Labor unions had sued to stop the layoffs as illegal.

Illson agreed that the agencies were not acting on their own to trim their staffs. Rather, Trump’s Office of Management and Budget under Russ Vought was leading the reorganization and restructuring of dozen of agencies. She said only Congress can reorganize agencies.

The U.S. 9th Circuit Court of Appeals, by a 2-1 vote, turned down the administration’s appeal of the judge’s order.

Appealing to the Supreme Court, Trump’s lawyers insisted the president had the full authority to fire tens of thousands of employees.
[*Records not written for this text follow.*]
-- ==== Sys2Proof/Machine/Landing.lean ====
section
/-! DEFINITION. What lands at the start of a tick (R36, R163, R188, R214). -/

namespace Sys2Proof.Machine

/-! ## Clocks -/

/-- A stall window is open (R270). -/
def Sys.windowOpen (s : Sys) : Bool := s.pkg.pw.stall

/-- The clock that an entry of the agenda counts in: its context's, the meridian, or wall cycles. -/
def Sys.clockOf (s : Sys) (e : Ev) : Nat :=
  match e.phase / 4 with
  | 0 => s.now e.core e.ctx
  | 1 => s.mer
  | _ => s.wcyc

/-- The tick of that clock ends with this cycle, so that its reads and writes happen now. In a stall window only accesses on their way in the fabric go on (R26, R270). -/
def Sys.clockRuns (s : Sys) (e : Ev) : Bool :=
  match e.phase / 4 with
  | 0 => !s.windowOpen && (e.act.isCtiRead || !((s.ctx e.core e.ctx).timed && s.stalled))
  | 1 => !s.windowOpen && !s.stalled
  | _ => !s.windowOpen || e.phase == 11 || e.act.cmd.isNone

/-! ## Flags -/

/-- A slot position's flags are set, charged to a group (R73, R306, R307). -/
def Sys.raise (s : Sys) (g x slot : Nat) (f : Flags) (grp : W32) : Sys :=
  if f = .none then s
  else
    let s := s.modRegs g x fun r => { r with flags := vmod r.flags slot fun p => p ||| f }
    { s with raised := s.raised ++ [(g, x, slot, f, grp)] }

/-! ## Landings -/

/-- Word enables as writes of a beat. -/
def beatWrites (key : Nat) (ws : List (Option W32)) : List Write :=
  if ws.all Option.isSome then [.put key (ws.flatMap fun w => match w with | some w => leBytes 4 w.toNat | none => [])]
  else (List.range ws.length).flatMap fun l => match ws.getD l none with | some w => [.put (key + 4 * l) (leBytes 4 w.toNat)] | none => []

/-- 16 bits of a 256-bit mask replaced where enabled. -/
def setBeat (m : BitVec 256) (beat : Nat) (v enable : BitVec 16) : BitVec 256 :=
  let e : BitVec 256 := enable.setWidth 256 <<< (16 * beat)
  (m &&& ~~~e) ||| ((v.setWidth 256 <<< (16 * beat)) &&& e)

/-- Data of a command's unit arrives at the core. -/
def Sys.backCmd (s : Sys) (g : Nat) (c : Cmd) (u : Nat) (data : List Byte) : Sys × List Write :=
  match c.eng with
  | .tm => (s.backTm g c u data, [])
  | .cp => s.backCp g c u data
  | .orr => (s.backOrr g c, [])
  | _ => (s, [])

/-- A region as AOWCFG leaves it (R57, R215). -/
def AowRegion.configured (w : AowRegion) (sel : Nat) (a b : Word) (x : Nat) (grp : W32) : AowRegion :=
  let w := if sel % 2 = 1 then { w with a := aowMask a, owner := x, grp := grp, gone := false } else w
  if sel / 2 % 2 = 1 then w.setB b else w

/-- One landing. Counter changes are made apart, in their own order (R214). -/
def Sys.landAct (s : Sys) (e : Ev) : Sys × List Write :=
  let g := e.core
  let x := e.ctx
  let k (f : Ctx → Ctx) : Sys × List Write := (s.modCtx g x f, [])
  let r (f : Regs → Regs) : Sys × List Write := (s.modRegs g x f, [])
  match e.act with
  | .scalar b n m v => r fun r => r.setScalar b n m v
  | .staging n v => r fun r => { r with staging := vset r.staging n v }
  | .ptrAddr n v => r fun r => { r with ptr := vmod r.ptr n fun p => { p with addr := v } }
  | .ptrStep n v => r fun r => { r with ptr := vmod r.ptr n fun p => { p with step := v } }
  | .ptrWrap n b w => r fun r => { r with ptr := vmod r.ptr n fun p => { p with wbase := b, wrap := w } }
  | .port n q v => r fun r => { r with port := vmod r.port n fun p =>
      match q with
      | 0 => { p with a := portField 0 v, pos := 0 }
      | 1 => { p with b := portField 1 v, pos := 0 }
      | 2 => { p with c := portField 2 v, pos := 0 }
      | _ => { p with pos := 0 } }
  | .wrst n v => (s.setStateReg g x n v, [])
  | .xaClear n => r fun r => { r with xa := vset r.xa n 0 }
  | .beat lg reg b ws => (s, beatWrites (vecKey g lg reg b 0) ws)
  | .pred lg n b v ab en =>
    if n = 0 then (s, [])
    else r fun r => { r with lane := vmod r.lane lg fun l => { l with k := vmod l.k n fun m => setBeat m b v en, ka := vmod l.ka n fun m => setBeat m b ab en } }
  | .cn lg b v => r fun r => { r with lane := vmod r.lane lg fun l => { l with cn := vset l.cn b v } }
  | .flags slot f grp => (s.raise g x slot f grp, [])
  | .arm q => r fun r => { r with tq := vset r.tq q ((vget r.tq q).map fun w => if w.armer = e.ord then { w with armedAt := some (s.now g x) } else w) }
  | .queueFree q => r fun r => { r with tq := vset r.tq q (match vget r.tq q with | some w => if w.armer = e.ord then none else some w | none => none) }
  | .release c t => (s.tileReleased g c t, [])
  | .wrote c t => (s.tileWritten g c t, [])
  | .finish c => (s.dropCmd g c, [])
  | .driftReset n => k fun k => { k with drift := vset k.drift n {} }
  | .aow l n a b grp => (s.modCore g fun q => { q with aow := vmod q.aow n fun w => w.configured l a b x grp }, [])
  | .readySet n t => (s.modCore g fun q => { q with aow := vmod q.aow n fun w => { w with ready := w.ready ||| (1 <<< t) } }, [])
  | .readyClear n t =>
    (s.modCore g fun q => { q with aow := vmod q.aow n fun w => { w with
      ready := w.ready &&& ~~~((1 : W32) <<< t), counts := vset w.counts t 0, overrun := w.overrun &&& ~~~((1 : W32) <<< t) } }, [])
  | .acked c => match s.cmd g c with
    | some c => (s.writeDone g c (match c.eng with | .tm => .tileTransferComplete g c.id | _ => .copyComplete g c.id) (match c.eng with | .tm => c.units | _ => c.copyTotal), [])
    | none => (s, [])
  | .back c u d => match s.cmd g c with | some c => s.backCmd g c u d | none => (s, [])
  | .row reg n w vals => (s, writeRow g reg n w vals)
  | .transitBegin key => (if h : x < 4 then s.happens (.transitStart g ⟨x, h⟩ key) else s, [])
  | .ephClose id => (if (s.ctx g x).eph.any fun p => p.id == id then s.closeEph g x else s, [])
  | .readyLapse => (if h : x < 4 then s.happens (.readyTimeout g ⟨x, h⟩) else s, [])
  | _ => (s, [])

/-- Landings in issue order: a later issue wins (R36). -/
def evBefore (a b : Ev) : Bool := decide (a.ord ≤ b.ord)

/-- The entry lands at the start of this cycle. Results of a command whose context does not run wait for it. -/
def Sys.landsNow (s : Sys) (e : Ev) : Bool := e.phase % 4 == 0 && decide (e.due ≤ s.clockOf e) && (e.phase / 4 == 2 || !s.windowOpen)

/-- Every armed operation of every context is tested (R214). -/
def Sys.testQueues (s : Sys) : Sys :=
  let test (k : Ctx) : Ctx := if k.engineRuns .col then { k with regs := k.regs.testQueue (s.tick k.timed) } else k
  { s with cores := s.cores.map fun p => (p.1, { p.2 with ctxs := p.2.ctxs.map test }) }

/-- A counter change: sets before increments (R214). -/
def Sys.countAct (s : Sys) (e : Ev) : Sys :=
  match e.act with
  | .tcSet n v => s.modRegs e.core e.ctx fun r => r.csetTc n v (s.now e.core e.ctx)
  | .tcAdd n v => s.modRegs e.core e.ctx fun r => r.addTc n v
  | .tcrw n => s.modRegs e.core e.ctx fun r => { r with tcrw := r.tcrw ||| (1 <<< n) }
  | _ => s

def Act.isSet : Act → Bool
  | .tcSet .. => true
  | _ => false

/-- The passes of the contexts put the rows that land in this tick. -/
def Sys.passRows (s : Sys) (m : Memory) (who : Nat → Nat → Bool) : Sys × List Ev :=
  s.cores.foldl (fun acc p =>
    (List.range 4).foldl (fun acc x =>
      if who p.1 x then
        (List.range 2).foldl (fun acc n => let r := acc.1.passLandings m p.1 x n; (r.1, acc.2 ++ r.2)) acc
      else acc) acc) (s, [])

/-- What the rows of a pass replace, for an OSAVE of this tick: the pass of one of its landings, all the landings with their writes. -/
def Sys.undoOf (s : Sys) (m : Memory) (landed : List (Ev × List Write)) (e : Ev) : Sys :=
  let others := landed.flatMap fun p => if p.1.core == e.core && p.1.ctx == e.ctx && p.1.ord == e.ord then [] else p.2
  (List.range 2).foldl (fun s n =>
    if (vget (s.ctx e.core e.ctx).sweep n).pass.any fun p => p.cmd == e.ord then s.keepUndo (m.writeAll others) e.core e.ctx n else s) s

/-! ### Landings and an open restart region (R328) -/

/-- The registers of the vector file that a landing writes: lane group and physical register. -/
def Act.regsTouched : Act → List (Nat × Nat)
  | .beat lg reg _ _ => [(lg, reg)]
  | .row reg n w _ => (List.range 8).map fun lg => (lg, (rowReg reg n w).1)
  | _ => []

/-- Bytes that stand from a key on, a write made to them. -/
def patchBytes (key : Nat) (bs : List Byte) (w : Write) : List Byte :=
  match w with
  | .put k d => bs.mapIdx fun i b => if k ≤ key + i ∧ key + i < k + d.length then d.getD (key + i - k) b else b
  | .accumulate .. => bs

/-- The first write of the region to a register copies what stands there to its shadow. -/
def Region.copies (r : Region) (m : Memory) (g : Nat) (touched : List (Nat × Nat)) : Region :=
  { r with shadows := r.shadows.map fun p => if p.2.2.isEmpty && touched.contains (p.1, p.2.1) then (p.1, p.2.1, m.bytes (vecKey g p.1 p.2.1 0 0) 1024) else p }

/-- A write from before the mark reaches the shadows too. -/
def Region.patched (r : Region) (g : Nat) (ws : List Write) : Region :=
  { r with shadows := r.shadows.map fun p => if p.2.2.isEmpty then p else (p.1, p.2.1, ws.foldl (patchBytes (vecKey g p.1 p.2.1 0 0)) p.2.2) }

/-- The context has an open region with a checkpoint. -/
def Ctx.checkpointed (k : Ctx) : Bool := k.region.open_ && k.region.checkpoint.isSome

/-- What an action from before the mark does to the context's registers it does to the checkpoint, which holds what was in flight at the mark once it has landed. -/
def Sys.alsoThere (s : Sys) (e : Ev) (f : Sys → Sys) : Sys :=
  let k := s.ctx e.core e.ctx
  match k.region.checkpoint with
  | some r =>
    if k.region.open_ ∧ e.ord < k.region.since then
      let regs := ((f (s.modRegs e.core e.ctx fun _ => r)).ctx e.core e.ctx).regs
      s.modCtx e.core e.ctx fun k => { k with region := { k.region with checkpoint := some regs } }
    else s
  | none => s

/-- One landing, with its part in an open region: `ws` are the writes of the landings before it in this tick. -/
def Sys.landMarked (s : Sys) (m : Memory) (ws : List Write) (e : Ev) : Sys × List Write :=
  let k := s.ctx e.core e.ctx
  if !k.checkpointed then s.landAct e
  else
    let before := decide (e.ord < k.region.since)
    let s := s.alsoThere e fun y => (y.landAct e).1
    let s := if before || e.act.regsTouched.isEmpty then s else s.modCtx e.core e.ctx fun k => { k with region := k.region.copies (m.writeAll ws) e.core e.act.regsTouched }
    let r := s.landAct e
    (if before && !e.act.regsTouched.isEmpty then r.1.modCtx e.core e.ctx fun k => { k with region := k.region.patched e.core r.2 } else r.1, r.2)

/-- A counter change, in the checkpoint too if it comes from before the mark. -/
def Sys.countMarked (s : Sys) (e : Ev) : Sys := if (s.ctx e.core e.ctx).checkpointed then (s.alsoThere e fun y => y.countAct e).countAct e else s.countAct e

/-- What lands at the start of a tick: the rows of the passes of some contexts, and of what is due the entries given. -/
def Sys.landing (s : Sys) (m : Memory) (who : Nat → Nat → Bool) (takes : Ev → Bool) : Sys × List Write :=
  let rows := s.passRows m who
  let s := rows.1
  let due := s.agenda.filter fun e => s.landsNow e && takes e
  let s := { s with agenda := s.agenda.filter fun e => !(s.landsNow e && takes e) }
  let evs := sortBy evBefore (due ++ rows.2)
  let r := evs.foldl (fun (acc : Sys × List (Ev × List Write)) e => let w := acc.1.landMarked m (acc.2.flatMap (·.2)) e; (w.1, acc.2 ++ [(e, w.2)])) (s, [])
  let s := rows.2.foldl (fun s e => s.undoOf m r.2 e) r.1
  let s := (evs.filter fun e => e.act.isSet).foldl Sys.countMarked s
  let s := (evs.filter fun e => !e.act.isSet).foldl Sys.countMarked s
  (s.testQueues, r.2.flatMap (·.2))

/-- The landings of a new cycle. `moved` says whether the clock of a mode has advanced. -/
def Sys.land0 (s : Sys) (m : Memory) (moved : Bool → Bool) : Sys × List Write :=
  s.landing m (fun g x => moved (s.ctx g x).timed) fun _ => true

end Sys2Proof.Machine
end

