/-- The scratchpad bytes that unit u of a command reads by loads that R52 times: owner, offset, length. -/
def Cmd.readSpan (c : Cmd) (g u : Nat) : Option (Nat × Nat × Nat) :=
  match c.instr with
  | .orest .. => some (g, localOff (c.ptrs.headD 0) + 64 * u, 64)
  | .dcfg .. => some (g, localOff (ds4Addr (c.st 4)) + 64 * u, 64)
  | .stw .. => some (g, localOff (fld (c.st 1) 0 28), wordBytes c.instr)
  | .cpyst .. | .cpyf .. => none
  | i =>
    if c.eng == .cp && c.sloc && !c.varies then
      let a := moveLocal c.src (c.srcStep u)
      some (localOwner g a, localOff a, 64)
    else
      match transferOf i with
      | some r => if r.out then none else some (g, localOff (c.ptrs.getD 1 0) + (if r.codes then 1024 else 2048) * u, r.chunkWords u * (if r.codes then 2 else 4))
      | none => none

/-- The scratchpad bytes that unit u of a command stores in the same way. -/
def Cmd.writeSpan (c : Cmd) (g u : Nat) : Option (Nat × Nat × Nat) :=
  match c.instr with
  | .osave .. => some (g, localOff (c.ptrs.headD 0) + 64 * u, 64)
  | i =>
    if c.eng == .cp && c.dloc && !c.varies then
      let a := moveLocal c.dst (c.dstStep u)
      some (localOwner g a, localOff a, 64)
    else
      match transferOf i with
      | some r => if r.out then some (g, localOff (c.ptrs.getD 1 0) + 2048 * u, 4 * r.chunkWords u) else none
      | none => none

/-- Ticks from the issue of a scratchpad access of core `g` at an owner to its perform (R52): a load's, or a store's on its lane. -/
def loadTicks (g owner : Nat) : Nat := if owner = g then 2 else 3
def storeTicks (g owner lane : Nat) : Nat := if owner = g then 2 else 2 + hops (corePart g) (corePart owner) lane

/-- The tick in which the access of unit u is issued, of a command whose units follow one another tick by tick; of others it is `n` ticks before it is due. -/
def Cmd.unitIssue (c : Cmd) (due n u : Nat) (writes : Bool) : Nat :=
  match c.eng with
  | .load => c.start + u + boolNat writes
  | .dot => c.start + u
  | .tm => c.start
  | _ => due - n

/-- The scratchpad word that an LDW or ATOM writes when its result arrives (R193, R194). -/
def Cmd.resultSpan (c : Cmd) (g : Nat) : Option Waiting :=
  match c.instr with
  | .ldw .. | .atomAdd .. | .atomMin .. | .atomMax .. | .atomAnd .. | .atomOr .. | .atomXor .. | .atomSwap .. | .atomCas .. =>
    if c.started && !c.stopped && c.done == 0 then some ⟨g, c.ctx, c.start, scratchKey g (localOff (fld (c.st 1) 0 28)), wordBytes c.instr⟩ else none
  | _ => none

/-- The access that an entry of the agenda is to make, if R52 times it, or writes the result of a word access. -/
def Sys.accessOf (s : Sys) (e : Ev) : Option Waiting :=
  if (s.ctx e.core e.ctx).timed then none
  else if e.phase / 4 != 0 then
    match e.act with
    | .unitWrite id _ _ => (s.cmd e.core id).bind fun c => c.resultSpan e.core
    | _ => none
  else
    let at_ (n owner off len : Nat) : Option Waiting := some ⟨e.core, e.ctx, e.due - n, scratchKey owner off, len⟩
    let unit (c : Cmd) (n u : Nat) (writes : Bool) (p : Nat × Nat × Nat) : Waiting := ⟨e.core, e.ctx, c.unitIssue e.due n u writes, scratchKey p.1 p.2.1, p.2.2⟩
    match e.act with
    | .load o off _ _ _ _ => at_ (loadTicks e.core o) o off 8
    | .store o off r d => at_ (storeTicks e.core o (r - 32)) o off d.length
    | .ctiRead a _ _ => at_ 2 e.core (localOff a) 64
    | .unitRead id u => (s.cmd e.core id).bind fun c => (c.readSpan e.core u).map fun p => unit c (loadTicks e.core p.1) u false p
    | .unitWrite id u _ => (s.cmd e.core id).bind fun c => (c.writeSpan e.core u).map fun p => unit c (storeTicks e.core p.1 c.lane) u true p
    | _ => none

/-- The units of a command of the scale/angle load slot or of a DCFG, OSAVE or OREST. -/
def Cmd.spanUnits (c : Cmd) : Nat :=
  match c.instr with
  | .dcfg .. => ds4Blocks (c.st 4)
  | .osave .. | .orest .. => 320
  | i => match transferOf i with | some r => r.chunks | none => 0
“The Constitution does not erect a presumption against presidential control of agency staffing,” Solicitor Gen. D. John Sauer said in his appeal, “and the President does not need special permission from Congress.”

He said federal law allows agencies to reduce their staffs.

“Neither Congress nor the Executive Branch has ever intended to make federal bureaucrats a class with lifetime employment, whether there was work for them to do or not,” Sauer wrote.